月曜スペシャル「銀幕の大女優~BS12人の女~」、今月は松坂慶子で二本、「蒲田行進曲」「死の棘」。
「蒲田行進曲」はすでに見たからパス。

主演は松坂慶子、岸部一徳
どういったらいいのだろう、文学を原作にした文芸映画。原作は「島尾敏雄の私小説で代表作」とのことだが、まったくそれについて知識はない。
全体的に日本映画のひとつの典型という感じがある。台詞の間や場面切り替えの演出、全体的に暗く静かなトーンで進行し、時折幻想が交じる観念的な雰囲気。主演二人による二人芝居のようなやり取りで舞台演劇風でもある。もちろんふたり以外も出てくるのではあるが、基本的には全部二人だけの芝居といえる。

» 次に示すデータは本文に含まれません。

-- ==== Sys2Proof/Machine/Formats.lean ====
section
/-! DEFINITION. Number formats, exact values and the one rule for rounding and conversion (03_number_formats.md). -/

namespace Sys2Proof.Machine

/-! ### Layouts (R58, R59) -/

/-- How a float format spends its highest exponent. -/
inductive Specials where
  | ieee   -- infinity and NaN
  | e4m3   -- NaN only, all ones
  | none
  deriving DecidableEq, Repr

/-- R58: a float layout. -/
structure FloatFmt where
  eb   : Nat
  mb   : Nat
  bias : Nat
  sp   : Specials
  deriving DecidableEq, Repr

def fp32Fmt : FloatFmt := { eb := 8, mb := 23, bias := 127, sp := .ieee }
def bf16Fmt : FloatFmt := { eb := 8, mb := 7, bias := 127, sp := .ieee }

/-- R58: the float layout of a format code, if it is one of 0x0 to 0x7. -/
def floatFmt : Nat → Option FloatFmt
  | 0 => some fp32Fmt
  | 1 => some { eb := 5, mb := 10, bias := 15, sp := .ieee }
  | 2 => some bf16Fmt
  | 3 => some { eb := 4, mb := 3, bias := 7, sp := .e4m3 }
  | 4 => some { eb := 5, mb := 2, bias := 15, sp := .ieee }
  | 5 => some { eb := 3, mb := 2, bias := 3, sp := .none }
  | 6 => some { eb := 2, mb := 3, bias := 1, sp := .none }
  | 7 => some { eb := 2, mb := 1, bias := 1, sp := .none }
  | _ => none

/-- R56: code 0xB to 0xE. -/
def isMx (code : Nat) : Bool := decide (11 ≤ code) && decide (code ≤ 14)

/-- R57: the element code of a format with its variant bit. -/
def elemCode (code : Nat) (mxv : Bool) : Nat :=
  match code with
  | 11 => if mxv then 4 else 3
  | 12 => if mxv then 6 else 5
  | 13 => 7
  | 14 => 8
  | c => c

/-- R56: bits of one stored element. -/
def elemBits (code : Nat) : Nat :=
  match code with
  | 0 | 10 => 32
  | 1 | 2 => 16
  | 5 | 6 | 12 => 6
  | 7 | 9 | 13 => 4
  | _ => 8

/-- R57: the variant bit is permitted. -/
def mxvOk (code : Nat) (mxv : Bool) : Bool := !mxv || code == 11 || code == 12

/-- R58, R59: the value of the `eb + mb + 1` bits of a float element. -/
def decodeFloat (f : FloatFmt) (bits : Nat) : Val :=
  let m := bits % 2 ^ f.mb
  let e := bits / 2 ^ f.mb % 2 ^ f.eb
  let neg := bits / 2 ^ (f.mb + f.eb) % 2 == 1
  let top := 2 ^ f.eb - 1
  let plain := if e = 0 then Val.num neg m (1 - (f.bias : Int) - f.mb)
    else Val.num neg (2 ^ f.mb + m) ((e : Int) - f.bias - f.mb)
  match f.sp with
  | .ieee => if e = top then (if m = 0 then .inf neg else .nan) else plain
  | .e4m3 => if e = top && m == 2 ^ f.mb - 1 then .nan else plain
  | .none => plain

/-- An integer as a value. -/
def intVal (i : Int) : Val := .num (decide (i < 0)) i.natAbs 0

/-- R58, R65: the value of a stored element before any block scale. -/
def decodeElem (code : Nat) (mxv : Bool) (bits : Nat) : Val :=
  match code with
  | 8 => intVal (signed (bits % 256) 8)
  | 9 => intVal (signed (bits % 16) 4)
  | 10 => intVal (signed (bits % 2 ^ 32) 32)
  | 14 => let i := signed (bits % 256) 8
          .num (decide (i < 0)) i.natAbs (-6)
  | 15 => if bits % 256 = 255 then .nan else .num false 1 ((bits % 256 : Nat) - 127)
  | c => match floatFmt (elemCode c mxv) with
    | some f => decodeFloat f bits
    | none => .nan

/-! ### Exact arithmetic (R60, R68, R71) -/

def Val.neg : Val → Val
  | .nan => .nan
  | .inf s => .inf !s
  | .num s m e => .num (!s) m e

def Val.abs : Val → Val
  | .nan => .nan
  | .inf _ => .inf false
  | .num _ m e => .num false m e

def Val.isFinite : Val → Bool
  | .num _ _ _ => true
  | _ => false

def Val.isZero : Val → Bool
  | .num _ m _ => m == 0
  | _ => false

/-- `(-1)^neg * m` as an integer. -/
def signedMag (neg : Bool) (m : Nat) : Int := if neg then -(m : Int) else m

/-- Exact sum: a zero sum is +0 unless both addends are -0 (R60). -/
def Val.add : Val → Val → Val
  | .nan, _ => .nan
  | _, .nan => .nan
  | .inf a, .inf b => if a == b then .inf a else .nan
  | .inf a, _ => .inf a
  | _, .inf b => .inf b
  | .num sa ma ea, .num sb mb eb =>
    let e := min ea eb
    let i := signedMag sa (ma * 2 ^ (ea - e).toNat) + signedMag sb (mb * 2 ^ (eb - e).toNat)
    if i = 0 then .num (sa && sb && ma == 0 && mb == 0) 0 e else .num (decide (i < 0)) i.natAbs e

/-- Exact product. -/
def Val.mul : Val → Val → Val
  | .nan, _ => .nan
  | _, .nan => .nan
  | .inf a, .inf b => .inf (a != b)
  | .inf a, .num s m _ => if m = 0 then .nan else .inf (a != s)
  | .num s m _, .inf a => if m = 0 then .nan else .inf (a != s)
  | .num sa ma ea, .num sb mb eb => .num (sa != sb) (ma * mb) (ea + eb)

/-- The value times `2^k`. -/
def Val.scale (k : Int) : Val → Val
  | .num s m e => .num s m (e + k)
  | v => v

/-- Order of two finite or infinite values: true when `a < b`. -/
def Val.lt : Val → Val → Bool
  | .nan, _ => false
  | _, .nan => false
  | .inf a, .inf b => a && !b
  | .inf a, _ => a
  | _, .inf b => !b
  | .num sa ma ea, .num sb mb eb =>
    let e := min ea eb
    decide (signedMag sa (ma * 2 ^ (ea - e).toNat) < signedMag sb (mb * 2 ^ (eb - e).toNat))

/-- IEEE equality: a zero equals a zero, a NaN equals nothing. -/
def Val.eqv (a b : Val) : Bool :=
  match a, b with
  | .nan, _ => false
  | _, .nan => false
  | _, _ => !a.lt b && !b.lt a

/-- Exact sum of a list (R68); the empty sum is +0. -/
def sumVals : List Val → Val
  | [] => .num false 0 0
  | v :: t => t.foldl Val.add v

/-! ### Rounding (R73, R77) -/

/-- How a conversion rounds: to nearest even, or with a random word. -/
abbrev Rounding := Option (BitVec 32)

/-- `m * 2^e` in units of `2^q`, rounded. -/
def roundUnits (r : Rounding) (m : Nat) (e q : Int) : Nat :=
  if q ≤ e then m * 2 ^ (e - q).toNat
  else
    let k := (q - e).toNat
    let n := m / 2 ^ k
    let rem := m % 2 ^ k
    match r with
    | none => if 2 * rem < 2 ^ k then n else if 2 * rem = 2 ^ k then n + n % 2 else n + 1
    | some w => if rem * 2 ^ 32 / 2 ^ k + w.toNat ≥ 2 ^ 32 then n + 1 else n

/-- The spacing exponent of a format at `m * 2^e`, `m > 0`. -/
def spacing (f : FloatFmt) (m : Nat) (e : Int) : Int :=
  max ((m.log2 : Int) + e) (1 - (f.bias : Int)) - f.mb

/-- R59: the largest finite magnitude, as mantissa and exponent. -/
def maxFinite (f : FloatFmt) : Nat × Int :=
  match f.sp with
  | .ieee => (2 ^ (f.mb + 1) - 1, (2 ^ f.eb - 2 : Nat) - (f.bias : Int) - f.mb)
  | .e4m3 => (2 ^ (f.mb + 1) - 2, (2 ^ f.eb - 1 : Nat) - (f.bias : Int) - f.mb)
  | .none => (2 ^ (f.mb + 1) - 1, (2 ^ f.eb - 1 : Nat) - (f.bias : Int) - f.mb)

/-- `a * 2^x > b * 2^y`. -/
def magGt (a : Nat) (x : Int) (b : Nat) (y : Int) : Bool := (Val.num false b y).lt (.num false a x)

/-- The bits of a magnitude `n * 2^q` on the format's grid. -/
def encodeMag (f : FloatFmt) (n : Nat) (q : Int) : Nat :=
  if n = 0 then 0
  else
    let s := spacing f n q
    -- n * 2^q is a multiple of 2^s
    let n' := if s ≤ q then n * 2 ^ (q - s).toNat else n / 2 ^ (s - q).toNat
    if n' < 2 ^ f.mb then n'
    else (s + f.mb + f.bias).toNat * 2 ^ f.mb + (n' - 2 ^ f.mb)

/-- The sign bit in place. -/
def signBit (f : FloatFmt) (neg : Bool) : Nat := if neg then 2 ^ (f.eb + f.mb) else 0

/-- R59: the canonical NaN. -/
def canonNan (f : FloatFmt) : Nat :=
  match f.sp with
  | .ieee => (2 ^ f.eb - 1) * 2 ^ f.mb + 2 ^ (f.mb - 1)
  | .e4m3 => 2 ^ (f.eb + f.mb) - 1
  | .none => 0

/-- A converted element: its bits, whether it was counted in CORE_FMT_SAT and in CORE_FMT_NAN. -/
structure Conv where
  bits : Nat
  sat  : Bool
  nan  : Bool
  deriving DecidableEq, Repr

def Conv.of (bits : Nat) : Conv := { bits := bits, sat := false, nan := false }

/-- R73, R74, R77: conversion of a value to a float format. -/
def convFloat (f : FloatFmt) (sat : Bool) (r : Rounding) (v : Val) : Conv :=
  let top := maxFinite f
  let big := fun (neg : Bool) => signBit f neg + encodeMag f top.1 top.2
  let infBits := fun (neg : Bool) => signBit f neg + (2 ^ f.eb - 1) * 2 ^ f.mb
  match v with
  | .nan => match f.sp with
    | .none => { bits := 0, sat := false, nan := true }
    | _ => .of (canonNan f)
  | .inf neg => match f.sp with
    | .ieee => .of (if sat then big neg else infBits neg)
    | .e4m3 => .of (if sat then big neg else canonNan f)
    | .none => .of (big neg)
  | .num neg m e =>
    if m = 0 then .of (signBit f neg)
    else
      let q := spacing f m e
      let n := roundUnits r m e q
      if magGt n q top.1 top.2 then
        match f.sp with
        | .ieee => if sat then { bits := big neg, sat := true, nan := false } else .of (infBits neg)
        | .e4m3 => if sat then { bits := big neg, sat := true, nan := false } else .of (canonNan f)
        | .none => { bits := big neg, sat := true, nan := false }
      else .of (signBit f neg + encodeMag f n q)

/-- R74: conversion to a `w`-bit two's complement integer. -/
def convInt (w : Nat) (v : Val) : Conv :=
  let hi : Int := 2 ^ (w - 1) - 1
  let lo : Int := -2 ^ (w - 1)
  match v with
  | .nan => { bits := 0, sat := false, nan := true }
  | .inf neg => .of (wrapInt w (if neg then lo else hi))
  | .num neg m e =>
    let i := signedMag neg (roundUnits none m e 0)
    if i > hi then { bits := wrapInt w hi, sat := true, nan := false }
    else if i < lo then { bits := wrapInt w lo, sat := true, nan := false }
    else .of (wrapInt w i)

/-- R74: conversion to UE8M0. -/
def convScale (v : Val) : Conv :=
  match v with
  | .nan => .of 255
  | .inf neg => .of (if neg then 0 else 254)
  | .num neg m e =>
    if neg || m == 0 then .of 0
    else
      let l := m.log2
      -- round up when m^2 exceeds 2^(2 l + 1)
      let x := (if m * m > 2 ^ (2 * l + 1) then (l : Int) + 1 else l) + e
      if x > 127 then { bits := 254, sat := true, nan := false }
      else if x < -127 then .of 0 else .of (x + 127).toNat

/-- Conversion of one value to a non-MX format (R73, R74, R75). -/
def convElem (code : Nat) (sat : Bool) (r : Rounding) (v : Val) : Conv :=
  match code with
  | 8 => convInt 8 v
  | 9 => convInt 4 v
  | 10 => convInt 32 v
  | 15 => convScale v
  | c => match floatFmt c with
    | some f => convFloat f sat r v
    | none => .of 0

/-! ### FP32 operations: one rounding each (R71, R72, R152) -/

/-- The value of an FP32 word. -/
def f32 (w : BitVec 32) : Val := decodeFloat fp32Fmt w.toNat

/-- Round once to FP32; any NaN is canonical (R60). -/
def toF32 (v : Val) : BitVec 32 := BitVec.ofNat 32 (convFloat fp32Fmt false none v).bits

def fadd (a b : BitVec 32) : BitVec 32 := toF32 ((f32 a).add (f32 b))
def fmul (a b : BitVec 32) : BitVec 32 := toF32 ((f32 a).mul (f32 b))
def ffma (a b c : BitVec 32) : BitVec 32 := toF32 (((f32 a).mul (f32 b)).add (f32 c))

/-- R67: a value rounded to BF16, as a value. -/
def toBf16 (v : Val) : Val := decodeFloat bf16Fmt (convFloat bf16Fmt false none v).bits

/-! ### MX blocks (R63, R79, R80) -/

/-- R63: the scale of a UE8M0 byte. -/
def scaleVal (b : Nat) : Val := decodeElem 15 false b

/-- R63: an element under its block scale. -/
def scaled (v : Val) (sb : Nat) : Val :=
  if sb = 255 then .nan else v.scale ((sb : Int) - 127)

/-- R79: emax of an element type. -/
def mxEmax (code : Nat) (mxv : Bool) : Int :=
  if code = 14 then 0
  else match elemCode code mxv with
    | 3 => 8
    | 4 => 15
    | 5 => 4
    | 6 => 2
    | _ => 2

/-- floor(log2) of a finite non-zero value. -/
def floorLog2 : Val → Int
  | .num _ m e => (m.log2 : Int) + e
  | _ => 0

/-- R80: one element of a block whose scale exponent is `e`; it always saturates. -/
def mxElem (code : Nat) (mxv : Bool) (e : Int) (r : Rounding) (v : Val) : Conv :=
  let x := v.scale (-e)
  if code = 14 then
    let c := convInt 8 (x.scale 6)
    { c with sat := (Val.num false 127 (-6)).lt x }
  else match floatFmt (elemCode code mxv) with
    | some f =>
      let c := convFloat f true r x
      let top := maxFinite f
      { c with sat := (Val.num false top.1 top.2).lt x.abs }
    | none => .of 0

/-- R79, R80: the scale byte and the elements of one block, whose source values are held in FP32. -/
def quantise (code : Nat) (mxv : Bool) (vals : List (Val × Rounding)) : Nat × List Conv :=
  let vs := vals.map fun p => (f32 (toF32 p.1), p.2)
  if vs.any (fun p => !p.1.isFinite) then (255, vs.map fun _ => .of 0)
  else
    let amax := vs.foldl (fun a p => if a.lt p.1.abs then p.1.abs else a) (.num false 0 0)
    let e : Int := if amax.isZero then -127 else max (-127) (min 127 (floorLog2 amax - mxEmax code mxv))
    ((e + 127).toNat, vs.map fun p => mxElem code mxv e p.2 p.1)

/-! ### Operand pairs (R66, R67) -/

/-- R66: how a pair runs. -/
structure PairRun where
  seg   : Nat
  int   : Bool
  /-- The pair runs at the BF16 rate, so MX operands are rounded to BF16 (R67). -/
  bf16  : Bool
  /-- FP32 with FP32 (R83). -/
  f32   : Bool
  deriving DecidableEq, Repr

def isFp4 (c : Nat) : Bool := c == 7 || c == 13
def isFp8Class (c : Nat) : Bool := c == 3 || c == 4 || c == 5 || c == 6 || c == 11 || c == 12

/-- R66: the pairs the lane row accepts. -/
def pairRun (a b : Nat) : Option PairRun :=
  if isFp4 a && isFp4 b then some { seg := 64, int := false, bf16 := false, f32 := false }
  else if a == 9 && b == 9 then some { seg := 64, int := true, bf16 := false, f32 := false }
  else if (isFp8Class a && (isFp8Class b || isFp4 b)) || (isFp4 a && isFp8Class b) then
    some { seg := 32, int := false, bf16 := false, f32 := false }
  else if a == 14 && b == 14 then some { seg := 32, int := false, bf16 := false, f32 := false }
  else if (a == 8 && (b == 8 || b == 9)) || (a == 9 && b == 8) then
    some { seg := 32, int := true, bf16 := false, f32 := false }
  else if (a == 2 && (b == 2 || isFp8Class b || isFp4 b || b == 14)) ||
      (b == 2 && (isFp8Class a || isFp4 a || a == 14)) then
    some { seg := 16, int := false, bf16 := true, f32 := false }
  else if a == 1 && b == 1 then some { seg := 16, int := false, bf16 := false, f32 := false }
  else if a == 0 && b == 0 then some { seg := 4, int := false, bf16 := false, f32 := true }
  else none

/-- R67, R69: an operand element as the lanes use it: the element, its scale byte (127 when not MX). -/
def operandVal (run : PairRun) (code : Nat) (mxv : Bool) (bits sb : Nat) : Val :=
  let v := decodeElem code mxv bits
  if isMx code then
    let s := scaled v sb
    if run.bf16 then toBf16 s else s
  else v

/-- R68, R70: one row segment added to an accumulator entry. -/
def accumulate (int : Bool) (entry : BitVec 32) (products : List Val) : BitVec 32 :=
  if int then
    let s := products.foldl (fun (i : Int) v => match v with
      | .num neg m _ => i + signedMag neg m
      | _ => i) 0
    entry + BitVec.ofInt 32 s
  else fadd entry (toF32 (sumVals products))

/-- R83: the tolerance times the bound, compared exactly with `|t - c|` (R119). -/
def checkPasses (run : PairRun) (k : Nat) (t c beta : BitVec 32) : Bool :=
  if run.int then t == c
  else
    let d := ((f32 t).add (f32 c).neg).abs
    let tau := Val.num false (k + (if run.f32 then 4 else 2)) (-23)
    !(tau.mul (f32 beta)).lt d

/-- R119: the tree sum of 2^n entries, adjacent pairs first. -/
def treePairs (int : Bool) : List (BitVec 32) → List (BitVec 32)
  | a :: b :: t => (if int then a + b else fadd a b) :: treePairs int t
  | l => l

def treeSum (int : Bool) : Nat → List (BitVec 32) → BitVec 32
  | 0, l => l.headD 0
  | n + 1, l => treeSum int n (treePairs int l)

end Sys2Proof.Machine
end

ストーリーはほぼなくて、妻が夫の不倫をなじるところから始まり、それが延々続く。途中で夫の田舎というところへ移動したりというのがあり、後半は妻が病院で診断を受け、病院に入るという風にいくらかは進行するが、ストーリー的な面白さはまったくない
はっきりいってつまらん。こういうのは客に需要があるのだろうか、作る側にはこういう芸術的なものを作りたいという欲求はあるのだろうけど。
評価はされてるようで、いくつかの賞を受けている。

夫が特攻隊の生き残りらしく、ということは、製作年度は1990年ではあるが、もうちょっと昔、岸部一徳が20で戦争に行き、その後20年くらいという時代設定か。
原作者の島尾敏雄という人も特攻隊にいた人らしく、ああ、そうか、だから私小説なんだな。よくウィキを見てみると、この映画の主人公、ミホとトシオは原作者の名前のままだし、作品舞台の奄美も原作者たちの住んでいたところ(ミホの出身地であり、トシオは兵隊としてそこへ赴任し二人は出会った)である。